Counting recovery time
Counting days is the default thing to do when starting out in recovery. Anniversaries are celebrated, whether that is weeks, 10 days, months, 100 days, years or 1000 days.
Some people see them as a badge of honour, giving positive feedback of effort made.
These are my own thoughts on counting days and whether it makes sense for me to count my time in recovery.
One day at a time.
A piece of advice that we hear a lot is that we should not think too far ahead. We should make a commitment to stay in recovery just for today. I personally use a modification to this as I believe that the mindset is important here also. In early recovery people may not have tools developed yet to be able to cope with trauma or the things that life may throw at us. They may be “white knuckling” and getting through day to day. This is where we need to use every tool that works for us. For me this is operating at a low level. If we can move beyond this so that we can see the joy in recovery, then that is a better place to be.
Living in the moment
We also hear advice about being mindful. That the only time that exists is now. All other time (past and future) only exists in our head. Its a construct of our minds. I struggled to reconcile this thought with the idea of counting days. If we have to live in the now, how can we look forward to an anniversary? A bigger and more important question is how do we think about relapse, and the apparent loss of days.

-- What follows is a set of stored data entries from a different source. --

theorem toNat_byte_shiftRight_one (a : Byte) : (a >>> 1).toNat = a.toNat / 2 := by
  rw [BitVec.toNat_ushiftRight, Nat.shiftRight_eq_div_pow, Nat.pow_one]

theorem toNat_byte_shiftLeft_one (a : Byte) : (a <<< 1).toNat = a.toNat * 2 % 256 := by
  rw [BitVec.toNat_shiftLeft, Nat.shiftLeft_eq, Nat.pow_one]

theorem State.toNat_shiftSource (s : State) (x y : Nibble) :
    (s.shiftSource x y).toNat = if s.cfg.quirks.shiftVy = true then (s.getV y).toNat else (s.getV x).toNat :=
  apply_ite BitVec.toNat ..

/-! ### The instructions -/

/-- Settles O16: each of the three writes VX alone. -/
theorem loadsAndAddImmediate : Obligations.LoadsAndAddImmediate := by
  unfold Obligations.LoadsAndAddImmediate
  refine ⟨fun x y nn c w => ⟨decodeWords_of_short (i := .ldImm x nn) rfl rfl w,
    decodeWords_of_short (i := .addImm x nn) rfl rfl w, decodeWords_of_short (i := .ldReg x y) rfl rfl w⟩,
    fun s x y nn => ⟨⟨_, rfl, rfl, (s.getV_setV x · nn)⟩, ⟨_, rfl, rfl, fun r => ?_⟩, _, rfl, rfl, (s.getV_setV x · _)⟩⟩
  rw [State.getV_setV, apply_ite BitVec.toNat, BitVec.toNat_add]

/-- Settles O17: each of the three writes its result and then the reset of VF, and is read back bit by bit. -/
theorem logicOperations : Obligations.LogicOperations := by
  unfold Obligations.LogicOperations
  refine ⟨fun x y c w => ⟨decodeWords_of_short (i := .orReg x y) rfl rfl w,
    decodeWords_of_short (i := .andReg x y) rfl rfl w, decodeWords_of_short (i := .xorReg x y) rfl rfl w⟩,
    fun s x y => ⟨⟨_, rfl, s.setLogicResult_frame x _, fun r b => ?_⟩,
      ⟨_, rfl, s.setLogicResult_frame x _, fun r b => ?_⟩, _, rfl, s.setLogicResult_frame x _, fun r b => ?_⟩⟩
  · rw [State.getLsbD_getV_setLogicResult, BitVec.getLsbD_or]
  · rw [State.getLsbD_getV_setLogicResult, BitVec.getLsbD_and]
  · rw [State.getLsbD_getV_setLogicResult, BitVec.getLsbD_xor]

/-- Settles O18: the sum and then its carry. -/
theorem addRegistersSetsCarry : Obligations.AddRegistersSetsCarry := by
  unfold Obligations.AddRegistersSetsCarry
  refine fun x y => ⟨fun c w => decodeWords_of_short (i := .addReg x y) rfl rfl w, fun s => ⟨_, rfl, rfl, fun r => ?_⟩⟩
  rw [State.toNat_getV_setResultAndFlag, toNat_carryOut, BitVec.toNat_add]

/-- Settles O19: each difference and then its NOT borrow. -/
theorem subtractionsSetNotBorrow : Obligations.SubtractionsSetNotBorrow := by
  unfold Obligations.SubtractionsSetNotBorrow
  refine fun x y => ⟨fun c w => ⟨decodeWords_of_short (i := .subReg x y) rfl rfl w,
    decodeWords_of_short (i := .subnReg x y) rfl rfl w⟩, fun s => ⟨⟨_, rfl, rfl, fun r => ?_⟩, _, rfl, rfl, fun r => ?_⟩⟩
  · rw [State.toNat_getV_setResultAndFlag, toNat_notBorrow, toNat_byte_sub]
  · rw [State.toNat_getV_setResultAndFlag, toNat_notBorrow, toNat_byte_sub]

/-- Settles O20: both shift the same source, each by one, and then write the bit that left it. -/
theorem shiftsMoveOneBitOut : Obligations.ShiftsMoveOneBitOut := by
  unfold Obligations.ShiftsMoveOneBitOut
  refine fun x y => ⟨fun c w => ⟨decodeWords_of_short (i := .shr x y) rfl rfl w,
    decodeWords_of_short (i := .shl x y) rfl rfl w⟩, fun s src hsrc => ?_⟩
  rw [← s.toNat_shiftSource x y] at hsrc
  subst hsrc
  refine ⟨⟨_, rfl, rfl, fun r => ?_⟩, _, rfl, rfl, fun r => ?_⟩
  · rw [State.toNat_getV_setResultAndFlag, toNat_shiftedOutRight, toNat_byte_shiftRight_one]
  · rw [State.toNat_getV_setResultAndFlag, toNat_shiftedOutLeft, toNat_byte_shiftLeft_one]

Does slips / relapse reset the count?
If we are defining this “performance indicator” as days since last substance use, then yes by definition the count is reset. And this is my biggest problem with the count. If we are to come up with some measure of our success then this is a crude, threatening, coercive, measure. It’s more of a stick than a carrot.
If we had a medical intervention, where it improved our quality of life for 99% of the time but 1 in every hundred days we were ill, would we view that in the same way we view slips / relapse?
So for me I started to wonder if there was a better way to think about this, a better metric to judge ourselves, or even if being a Judgey McJudgey is good at all.
Operating at different levels
I started to think that could take a multi level view of this.
At a high level, where am I with respect to my feelings of self worth, of how solid I think my recovery is, of what risk of slip/relapse I have. Where am I in my journey?
At a medium level, what hurdles do I have to overcome in the medium future. Again what risks are there, and what mitigation I can put in place.
At a low level, can I stay grounded. Do I remind myself that the goal is contentment? Am I being mindful and living in the moment.
Pros of counting recovery time
I really don’t want to take away from anyone who finds counting time useful. I will always celebrate others achievements.
It is something to feel good about.
It shows progression
It is a motivating factor in not succumbing to temptation because you have built up the score and don’t want to see the score go back to zero.
It is good for goal setting and milestone celebration.
My view is anything positive and helps us recover is good, and anything that is negative and hinders recovery is bad. That sounds obvious, but I have certainly been in situations where I have been caught in negative loops of the mind where I know it is a bad mind loop, but I still do it anyway.